/-- `RLC r` to `SRL r` (R504). -/
def Instr.ofRot : RotOp → R8 → Instr
  | .rlc, .reg .b => .rlcB
  | .rlc, .reg .c => .rlcC
  | .rlc, .reg .d => .rlcD
  | .rlc, .reg .e => .rlcE
  | .rlc, .reg .h => .rlcH
  | .rlc, .reg .l => .rlcL
  | .rlc, .mhl => .rlcMhl
  | .rlc, .reg .a => .rlcA
  | .rrc, .reg .b => .rrcB
  | .rrc, .reg .c => .rrcC
  | .rrc, .reg .d => .rrcD
  | .rrc, .reg .e => .rrcE
  | .rrc, .reg .h => .rrcH
  | .rrc, .reg .l => .rrcL
  | .rrc, .mhl => .rrcMhl
  | .rrc, .reg .a => .rrcA
  | .rl, .reg .b => .rlB
  | .rl, .reg .c => .rlC
  | .rl, .reg .d => .rlD
  | .rl, .reg .e => .rlE
  | .rl, .reg .h => .rlH
  | .rl, .reg .l => .rlL
  | .rl, .mhl => .rlMhl
  | .rl, .reg .a => .rlA
  | .rr, .reg .b => .rrB
  | .rr, .reg .c => .rrC
  | .rr, .reg .d => .rrD
  | .rr, .reg .e => .rrE
  | .rr, .reg .h => .rrH
  | .rr, .reg .l => .rrL
  | .rr, .mhl => .rrMhl
  | .rr, .reg .a => .rrA
  | .sla, .reg .b => .slaB
  | .sla, .reg .c => .slaC
  | .sla, .reg .d => .slaD
  | .sla, .reg .e => .slaE
  | .sla, .reg .h => .slaH
  | .sla, .reg .l => .slaL
  | .sla, .mhl => .slaMhl
  | .sla, .reg .a => .slaA
  | .sra, .reg .b => .sraB
  | .sra, .reg .c => .sraC
  | .sra, .reg .d => .sraD
  | .sra, .reg .e => .sraE
  | .sra, .reg .h => .sraH
  | .sra, .reg .l => .sraL
  | .sra, .mhl => .sraMhl
  | .sra, .reg .a => .sraA
  | .swap, .reg .b => .swapB
  | .swap, .reg .c => .swapC
  | .swap, .reg .d => .swapD
  | .swap, .reg .e => .swapE
  | .swap, .reg .h => .swapH
  | .swap, .reg .l => .swapL
  | .swap, .mhl => .swapMhl
  | .swap, .reg .a => .swapA
  | .srl, .reg .b => .srlB
  | .srl, .reg .c => .srlC
  | .srl, .reg .d => .srlD
  | .srl, .reg .e => .srlE
  | .srl, .reg .h => .srlH
  | .srl, .reg .l => .srlL
  | .srl, .mhl => .srlMhl
  | .srl, .reg .a => .srlA

/-- `BIT b,r` (R550). -/
def Instr.ofBit : BitIx → R8 → Instr
  | .b0, .reg .b => .bit0B
  | .b0, .reg .c => .bit0C
  | .b0, .reg .d => .bit0D
  | .b0, .reg .e => .bit0E
  | .b0, .reg .h => .bit0H
  | .b0, .reg .l => .bit0L
  | .b0, .mhl => .bit0Mhl
  | .b0, .reg .a => .bit0A
  | .b1, .reg .b => .bit1B
  | .b1, .reg .c => .bit1C
  | .b1, .reg .d => .bit1D
  | .b1, .reg .e => .bit1E
  | .b1, .reg .h => .bit1H
  | .b1, .reg .l => .bit1L
  | .b1, .mhl => .bit1Mhl
  | .b1, .reg .a => .bit1A
  | .b2, .reg .b => .bit2B
  | .b2, .reg .c => .bit2C
  | .b2, .reg .d => .bit2D
  | .b2, .reg .e => .bit2E
  | .b2, .reg .h => .bit2H
  | .b2, .reg .l => .bit2L
  | .b2, .mhl => .bit2Mhl
  | .b2, .reg .a => .bit2A
  | .b3, .reg .b => .bit3B
  | .b3, .reg .c => .bit3C
  | .b3, .reg .d => .bit3D
  | .b3, .reg .e => .bit3E
  | .b3, .reg .h => .bit3H
  | .b3, .reg .l => .bit3L
  | .b3, .mhl => .bit3Mhl
  | .b3, .reg .a => .bit3A
  | .b4, .reg .b => .bit4B
  | .b4, .reg .c => .bit4C
  | .b4, .reg .d => .bit4D
  | .b4, .reg .e => .bit4E
  | .b4, .reg .h => .bit4H
  | .b4, .reg .l => .bit4L
  | .b4, .mhl => .bit4Mhl
  | .b4, .reg .a => .bit4A
  | .b5, .reg .b => .bit5B
  | .b5, .reg .c => .bit5C
  | .b5, .reg .d => .bit5D
  | .b5, .reg .e => .bit5E
  | .b5, .reg .h => .bit5H
  | .b5, .reg .l => .bit5L
  | .b5, .mhl => .bit5Mhl
  | .b5, .reg .a => .bit5A
  | .b6, .reg .b => .bit6B
  | .b6, .reg .c => .bit6C
  | .b6, .reg .d => .bit6D
  | .b6, .reg .e => .bit6E
  | .b6, .reg .h => .bit6H
  | .b6, .reg .l => .bit6L
  | .b6, .mhl => .bit6Mhl
  | .b6, .reg .a => .bit6A
  | .b7, .reg .b => .bit7B
  | .b7, .reg .c => .bit7C
  | .b7, .reg .d => .bit7D
  | .b7, .reg .e => .bit7E
  | .b7, .reg .h => .bit7H
  | .b7, .reg .l => .bit7L
  | .b7, .mhl => .bit7Mhl
  | .b7, .reg .a => .bit7A

/-- `RES b,r` (R551). -/
def Instr.ofRes : BitIx → R8 → Instr
  | .b0, .reg .b => .res0B
  | .b0, .reg .c => .res0C
  | .b0, .reg .d => .res0D
  | .b0, .reg .e => .res0E
  | .b0, .reg .h => .res0H
  | .b0, .reg .l => .res0L
  | .b0, .mhl => .res0Mhl
  | .b0, .reg .a => .res0A
  | .b1, .reg .b => .res1B
  | .b1, .reg .c => .res1C
  | .b1, .reg .d => .res1D
  | .b1, .reg .e => .res1E
  | .b1, .reg .h => .res1H
  | .b1, .reg .l => .res1L
  | .b1, .mhl => .res1Mhl
  | .b1, .reg .a => .res1A
  | .b2, .reg .b => .res2B
  | .b2, .reg .c => .res2C
  | .b2, .reg .d => .res2D
  | .b2, .reg .e => .res2E
  | .b2, .reg .h => .res2H
  | .b2, .reg .l => .res2L
  | .b2, .mhl => .res2Mhl
  | .b2, .reg .a => .res2A
  | .b3, .reg .b => .res3B
  | .b3, .reg .c => .res3C
  | .b3, .reg .d => .res3D
  | .b3, .reg .e => .res3E
  | .b3, .reg .h => .res3H
  | .b3, .reg .l => .res3L
  | .b3, .mhl => .res3Mhl
  | .b3, .reg .a => .res3A
  | .b4, .reg .b => .res4B
  | .b4, .reg .c => .res4C
  | .b4, .reg .d => .res4D
  | .b4, .reg .e => .res4E
  | .b4, .reg .h => .res4H
  | .b4, .reg .l => .res4L
  | .b4, .mhl => .res4Mhl
  | .b4, .reg .a => .res4A
  | .b5, .reg .b => .res5B
  | .b5, .reg .c => .res5C
  | .b5, .reg .d => .res5D
  | .b5, .reg .e => .res5E
  | .b5, .reg .h => .res5H
  | .b5, .reg .l => .res5L
  | .b5, .mhl => .res5Mhl
  | .b5, .reg .a => .res5A
  | .b6, .reg .b => .res6B
  | .b6, .reg .c => .res6C
  | .b6, .reg .d => .res6D
  | .b6, .reg .e => .res6E
  | .b6, .reg .h => .res6H
  | .b6, .reg .l => .res6L
  | .b6, .mhl => .res6Mhl
  | .b6, .reg .a => .res6A
  | .b7, .reg .b => .res7B
  | .b7, .reg .c => .res7C
  | .b7, .reg .d => .res7D
  | .b7, .reg .e => .res7E
  | .b7, .reg .h => .res7H
  | .b7, .reg .l => .res7L
  | .b7, .mhl => .res7Mhl
  | .b7, .reg .a => .res7A
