-- ==== Sys2Proof/Machine/Ops.lean ====
section
/-! DEFINITION. The named operations over registers and memory: register access (10_state.md R101 to R105), the read
and write ports (20_memory.md R210, R215), 16-bit accesses, the stack primitives (44_control.md R600, R601), and the
abnormal outcomes (60_exceptions.md R801, R804). There is no trap entry and no return from one (R812). -/

namespace Sys2Proof.Machine

/-! Registers -/

/-- `R[r]` (R11). -/
def reg (r : Reg8) (s : State) : Byte :=
  match r with
  | .a => s.cpu.a
  | .b => s.cpu.b
  | .c => s.cpu.c
  | .d => s.cpu.d
  | .e => s.cpu.e
  | .h => s.cpu.h
  | .l => s.cpu.l

/-- `R[r] <- v` (R11). -/
def setReg (r : Reg8) (v : Byte) (s : State) : State :=
  match r with
  | .a => { s with cpu := { s.cpu with a := v } }
  | .b => { s with cpu := { s.cpu with b := v } }
  | .c => { s with cpu := { s.cpu with c := v } }
  | .d => { s with cpu := { s.cpu with d := v } }
  | .e => { s with cpu := { s.cpu with e := v } }
  | .h => { s with cpu := { s.cpu with h := v } }
  | .l => { s with cpu := { s.cpu with l := v } }

/-- `RR[SP] <- v`. -/
def setSp (v : Word) (s : State) : State := { s with cpu := { s.cpu with sp := v } }

/-- `pc <- v`. -/
def setPc (v : Word) (s : State) : State := { s with cpu := { s.cpu with pc := v } }

/-- `RR[p]` (R101, R102): the first-named register is the high byte. -/
def pair (p : Reg16) (s : State) : Word :=
  match p with
  | .af => joinBytes s.cpu.a (flagsToByte s.cpu.flags)
  | .bc => joinBytes s.cpu.b s.cpu.c
  | .de => joinBytes s.cpu.d s.cpu.e
  | .hl => joinBytes s.cpu.h s.cpu.l
  | .sp => s.cpu.sp
  | .pc => s.cpu.pc

/-- `RR[p] <- v` (R102); a write of AF discards F's bits 3:0 (R103). -/
def setPair (p : Reg16) (v : Word) (s : State) : State :=
  match p with
  | .af => setFlags (flagsOfByte (loByte v)) (setReg .a (hiByte v) s)
  | .bc => setReg .c (loByte v) (setReg .b (hiByte v) s)
  | .de => setReg .e (loByte v) (setReg .d (hiByte v) s)
  | .hl => setReg .l (loByte v) (setReg .h (hiByte v) s)
  | .sp => setSp v s
  | .pc => setPc v s

/-- `taken <- v` (R111). -/
def setTaken (v : Bool) (s : State) : State := { s with cpu := { s.cpu with taken := v } }

/-! The output channel -/

/-- `emit e`: append an event to the output channel (R830). -/
def emit (e : OutEvent) (s : State) : State := { s with out := s.out ++ [e] }

/-- `emit e` only if a condition holds. -/
def emitIf (b : Bool) (e : OutEvent) (s : State) : State := if b then emit e s else s

/-! The memory ports -/

/-- Replace the memory subsystem. -/
def setMem (m : Bus) (s : State) : State := { s with mem := m }

/-- The boot unbind of a read (R211): the first read while PC = 0x0100 and the overlay is bound removes it. -/
def unbindIfDue (s : State) : State :=
  if s.mem.bootBound = true ∧ s.cpu.pc = 0x0100 then
    emit .bootUnbound (setMem { s.mem with bootBound := false } s)
  else s

/-- The byte address `a` holds, with no side effect (R201, R212). -/
def peek (a : Word) (s : State) : Byte := busPeek s.mem a

/-- What a read of `a` leaves behind: the unbind, then the read-breakpoint event (R210). -/
def readEffect (a : Word) (s : State) : State :=
  emitIf (s.dbg.rdBp.contains a.toNat) (.readBreakpoint a) (unbindIfDue s)

/-- `MemRead(a, 1)` (R210): the unbind is made before the read resolves. -/
def memRead (a : Word) (s : State) : Byte × State := (peek a (unbindIfDue s), readEffect a s)

/-- `BANK_CONTROL.write(a, v)` (R220): `RomOnly` does nothing (R221). -/
def bankControlWrite (_a : Word) (_v : Byte) (s : State) : State :=
  match s.cfg.bankControl with
  | .romOnly => s

/-- The storage part of a write: bank control below 0x8000, else the backing byte (R215, R217). -/
def storeByte (a : Word) (v : Byte) (s : State) : State :=
  if a.toNat ≤ 0x7FFF then bankControlWrite a v s else setMem (busStore s.mem a v) s

/-- `MemWrite(a, 1, v)` (R215): storage, then the diagnostic character (R218), then the write breakpoint (R831). -/
def memWrite (a : Word) (v : Byte) (s : State) : State :=
  emitIf (s.dbg.wrBp.contains a.toNat) (.writeBreakpoint a v)
    (emitIf (decide (s.cfg.diagAddr = some a)) (.diagChar v) (storeByte a v s))

/-- `Read16(a)`: low byte first, the address wraps (R240). No instruction uses it; the stack reads are `pop16`. -/
def read16 (a : Word) (s : State) : Word × State :=
  let lo := memRead a s
  let hi := memRead (a + 1) lo.2
  (joinBytes hi.1 lo.1, hi.2)

/-- `Write16(a, v)`: low byte first, the address wraps (R241). -/
def write16 (a : Word) (v : Word) (s : State) : State :=
  memWrite (a + 1) (hiByte v) (memWrite a (loByte v) s)

/-! The stack -/

/-- `Push16(v)`: the high byte at SP − 1 first, then the low byte at SP − 2 (R600). -/
def push16 (v : Word) (s : State) : State :=
  let s1 := setSp (s.cpu.sp - 1) s
  let s2 := memWrite s1.cpu.sp (hiByte v) s1
  let s3 := setSp (s2.cpu.sp - 1) s2
  memWrite s3.cpu.sp (loByte v) s3

/-- `Pop16()`: the low byte first (R601). -/
def pop16 (s : State) : Word × State :=
  let lo := memRead s.cpu.sp s
  let s1 := setSp (lo.2.cpu.sp + 1) lo.2
  let hi := memRead s1.cpu.sp s1
  (joinBytes hi.1 lo.1, setSp (hi.2.cpu.sp + 1) hi.2)

/-! Abnormal outcomes -/

/-- `status <- v`. -/
def setStatus (v : Status) (s : State) : State := { s with status := v }

/-- `status <- Faulted(f)` with its event (R801, R802). -/
def raiseFault (f : FaultRecord) (s : State) : State := emit (.fault f) (setStatus (.faulted f) s)

/-- DecodeError of a one-byte opcode just fetched: PC is past the opcode, so a0 is PC − 1 (R801,
notes/assumptions/14.md). -/
def raiseDecodeError (op : Byte) (s : State) : State := raiseFault (.decodeError (s.cpu.pc - 1) op) s

/-- `status <- Refused(op)` with its event, for an instruction of `len` bytes just fetched (R701, R804). -/
def refuseOpcode (op : Byte) (len : Word) (s : State) : State :=
  emit (.refusal (s.cpu.pc - len) op) (setStatus (.refused op) s)

/-! Fetching -/

/-- Fetch the byte at PC through the read port and advance PC (R107, R320). -/
def fetchByte (s : State) : Byte × State :=
  let r := memRead s.cpu.pc s
  (r.1, setPc (r.2.cpu.pc + 1) r.2)

end Sys2Proof.Machine
end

• Work instructions: In the records above, find each line with the word "output" and copy it.

• Solution to the exercise:
/-! The output channel -/
/-- `emit e`: append an event to the output channel (R830). -/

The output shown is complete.